Sometimes you want a communication to be public, loud, and undeniable, even if you don't want it to be understood by all.
It makes it difficult to later deny that the order was given, it'll be recorded many times over by friend and foe alike. Recipients can possibly confirm that their counterparts are also receiving consistent orders.
You were the sole person who understood my poorly worded question. How did you come to the correct interpretation of my question, given information was missing from my question?
Did you assume that I realized the content of Skyking messages is encrypted, and then deduce that my question must relate to the other unencrypted parts?

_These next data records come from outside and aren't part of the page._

-- ==== Sys2Proof/Laws/State.lean ====
section
/-! SUPPORT. Sys2Proof/Laws/State.lean: what every update of the state leaves, field by field, and what reads see of it. -/

namespace Sys2Proof.Machine

variable (s : State)

/-! ### wr -/

@[simp] theorem State.wr_pending (d : RegDesc) (v : Word) (i j : Nat) : (s.wr d v i j).pending = s.pending := rfl
@[simp] theorem State.wr_held (d : RegDesc) (v : Word) (i j : Nat) : (s.wr d v i j).held = s.held := rfl
@[simp] theorem State.wr_variant (d : RegDesc) (v : Word) (i j : Nat) : (s.wr d v i j).variant = s.variant := rfl
@[simp] theorem State.wr_tbNow (d : RegDesc) (v : Word) (i j : Nat) : (s.wr d v i j).tbNow = s.tbNow := rfl
@[simp] theorem State.wr_elapsed (d : RegDesc) (v : Word) (i j : Nat) : (s.wr d v i j).elapsed = s.elapsed := rfl
@[simp] theorem State.wr_fresh (d : RegDesc) (v : Word) (i j : Nat) : (s.wr d v i j).fresh = s.fresh := rfl
@[simp] theorem State.wr_w1cSet (d : RegDesc) (v : Word) (i j : Nat) : (s.wr d v i j).w1cSet = s.w1cSet := rfl
@[simp] theorem State.wr_frame (d : RegDesc) (v : Word) (i j : Nat) : (s.wr d v i j).frame = s.frame := rfl
@[simp] theorem State.wr_beadErr (d : RegDesc) (v : Word) (i j : Nat) : (s.wr d v i j).beadErr = s.beadErr := rfl
@[simp] theorem State.wr_rings (d : RegDesc) (v : Word) (i j : Nat) : (s.wr d v i j).rings = s.rings := rfl
@[simp] theorem State.wr_rods (d : RegDesc) (v : Word) (i j : Nat) : (s.wr d v i j).rods = s.rods := rfl
@[simp] theorem State.wr_programs (d : RegDesc) (v : Word) (i j : Nat) : (s.wr d v i j).programs = s.programs := rfl
@[simp] theorem State.wr_template (d : RegDesc) (v : Word) (i j : Nat) : (s.wr d v i j).template = s.template := rfl
@[simp] theorem State.wr_migration (d : RegDesc) (v : Word) (i j : Nat) : (s.wr d v i j).migration = s.migration := rfl
@[simp] theorem State.wr_migEnd (d : RegDesc) (v : Word) (i j : Nat) : (s.wr d v i j).migEnd = s.migEnd := rfl
@[simp] theorem State.wr_logQueue (d : RegDesc) (v : Word) (i j : Nat) : (s.wr d v i j).logQueue = s.logQueue := rfl
@[simp] theorem State.wr_sent (d : RegDesc) (v : Word) (i j : Nat) : (s.wr d v i j).sent = s.sent := rfl
@[simp] theorem State.wr_dfe (d : RegDesc) (v : Word) (i j : Nat) : (s.wr d v i j).dfe = s.dfe := rfl
@[simp] theorem State.wr_dfeSpare (d : RegDesc) (v : Word) (i j : Nat) : (s.wr d v i j).dfeSpare = s.dfeSpare := rfl
@[simp] theorem State.wr_pubs (d : RegDesc) (v : Word) (i j : Nat) : (s.wr d v i j).pubs = s.pubs := rfl
@[simp] theorem State.wr_ageBase (d : RegDesc) (v : Word) (i j : Nat) : (s.wr d v i j).ageBase = s.ageBase := rfl
@[simp] theorem State.wr_stepAt (d : RegDesc) (v : Word) (i j : Nat) : (s.wr d v i j).stepAt = s.stepAt := rfl
@[simp] theorem State.wr_steps (d : RegDesc) (v : Word) (i j : Nat) : (s.wr d v i j).steps = s.steps := rfl
@[simp] theorem State.wr_curves (d : RegDesc) (v : Word) (i j : Nat) : (s.wr d v i j).curves = s.curves := rfl
@[simp] theorem State.wr_pfe (d : RegDesc) (v : Word) (i j : Nat) : (s.wr d v i j).pfe = s.pfe := rfl
@[simp] theorem State.wr_pfeSpare (d : RegDesc) (v : Word) (i j : Nat) : (s.wr d v i j).pfeSpare = s.pfeSpare := rfl
@[simp] theorem State.wr_trc (d : RegDesc) (v : Word) (i j : Nat) : (s.wr d v i j).trc = s.trc := rfl
@[simp] theorem State.wr_lpe (d : RegDesc) (v : Word) (i j : Nat) : (s.wr d v i j).lpe = s.lpe := rfl
@[simp] theorem State.wr_sol (d : RegDesc) (v : Word) (i j : Nat) : (s.wr d v i j).sol = s.sol := rfl
@[simp] theorem State.wr_lsw (d : RegDesc) (v : Word) (i j : Nat) : (s.wr d v i j).lsw = s.lsw := rfl
@[simp] theorem State.wr_mtr (d : RegDesc) (v : Word) (i j : Nat) : (s.wr d v i j).mtr = s.mtr := rfl
@[simp] theorem State.wr_fan (d : RegDesc) (v : Word) (i j : Nat) : (s.wr d v i j).fan = s.fan := rfl
@[simp] theorem State.wr_can (d : RegDesc) (v : Word) (i j : Nat) : (s.wr d v i j).can = s.can := rfl
@[simp] theorem State.wr_tim (d : RegDesc) (v : Word) (i j : Nat) : (s.wr d v i j).tim = s.tim := rfl
@[simp] theorem State.wr_tts (d : RegDesc) (v : Word) (i j : Nat) : (s.wr d v i j).tts = s.tts := rfl
@[simp] theorem State.wr_col (d : RegDesc) (v : Word) (i j : Nat) : (s.wr d v i j).col = s.col := rfl
@[simp] theorem State.wr_net (d : RegDesc) (v : Word) (i j : Nat) : (s.wr d v i j).net = s.net := rfl
@[simp] theorem State.wr_sto (d : RegDesc) (v : Word) (i j : Nat) : (s.wr d v i j).sto = s.sto := rfl
@[simp] theorem State.wr_hlt (d : RegDesc) (v : Word) (i j : Nat) : (s.wr d v i j).hlt = s.hlt := rfl
@[simp] theorem State.wr_sys (d : RegDesc) (v : Word) (i j : Nat) : (s.wr d v i j).sys = s.sys := rfl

The content is encrypted with one-time pads that are constantly refreshed, which is entirely undecipherable through cryptanalysis. Encrypting the radio signal itself would require a much more extensive infrastructure than binders and radio receivers: specialized hardware that might be compromised or flawed, or simply break down, rendering you unable to listen to the channel over which your critical orders might come; harder to audit as well with more moving parts and components that aren't easily inspected or tested.
This seems like a case of a very simple and robust system being more than sufficient for the task, and anything more complex is a waste of time and money.
Just like TLS, the payload is encrypted. The skyking stuff is just header. It has the advantage that there’s less to go wrong and doesn’t take sophisticated equipment to receive.
> Why don't they use encryption? Wouldn't it be preferable for your messages to be completely inscrutable?
They don't? The letters read out in a phonetic alphabet are most certainly a code that's completely inscrutable without a codebook, which is probably rotated frequently. Encryption like we use it (e.g. encode arbitrary messages) is probably unnecessary and too complicated. All they're probably trying to do is transmit an authenticated order to execute an action that's been agreed upon ahead of time.
For a good explanation on why you don't want these things to be too high-tech and too encrypted, see "Doctor Strangelove", and take particular notice about the roles played by CRM-114.
"The messages are simply a series of letters, relayed in NATO phonetics, and encrypted with a one-time cypher. The receiver would need a code book (by varying reports refreshed daily, weekly, or monthly and inches thick) to identify the key and decrypt the message."
The article implies that the nuclear forces have already been deployed and targets set - this would be the final instruction to launch (the "go/no go" on that USAF cheat sheet).
At that point there's not much to hide or encrypt.
From my understanding each bomber has a playbook so to speak along with the code book. each Play is a different target package. Just like in US football the message from Command to the bombers isn't the verbatim target package but just a code telling them which target package to select from their playbook.
Is that MP3 actual raw recordings, or has it been "enhanced" with interesting interference. I'm hearing lots of echo, telemetry, different voiced "layered" on top of each other, etc.
The "echo" is actually from multiple spatially separated stations simultaneously transmitting the same message. You're hearing the differences in time of flight. The overlapping signals don't interfere as one might expect because they use single sideband modulation.
There is a lot of interesting interference at these low frequencies. I didn't hear anything I wouldn't expect to hear on HF. Also, echo is a complex and somewhat mysterious topic. Long Path echo is easily grasped; the same signal is received twice due to two paths around the Earth which happens when band conditions are favorable. Other forms of echo (Long delayed echo[1], for example) are less easily explained.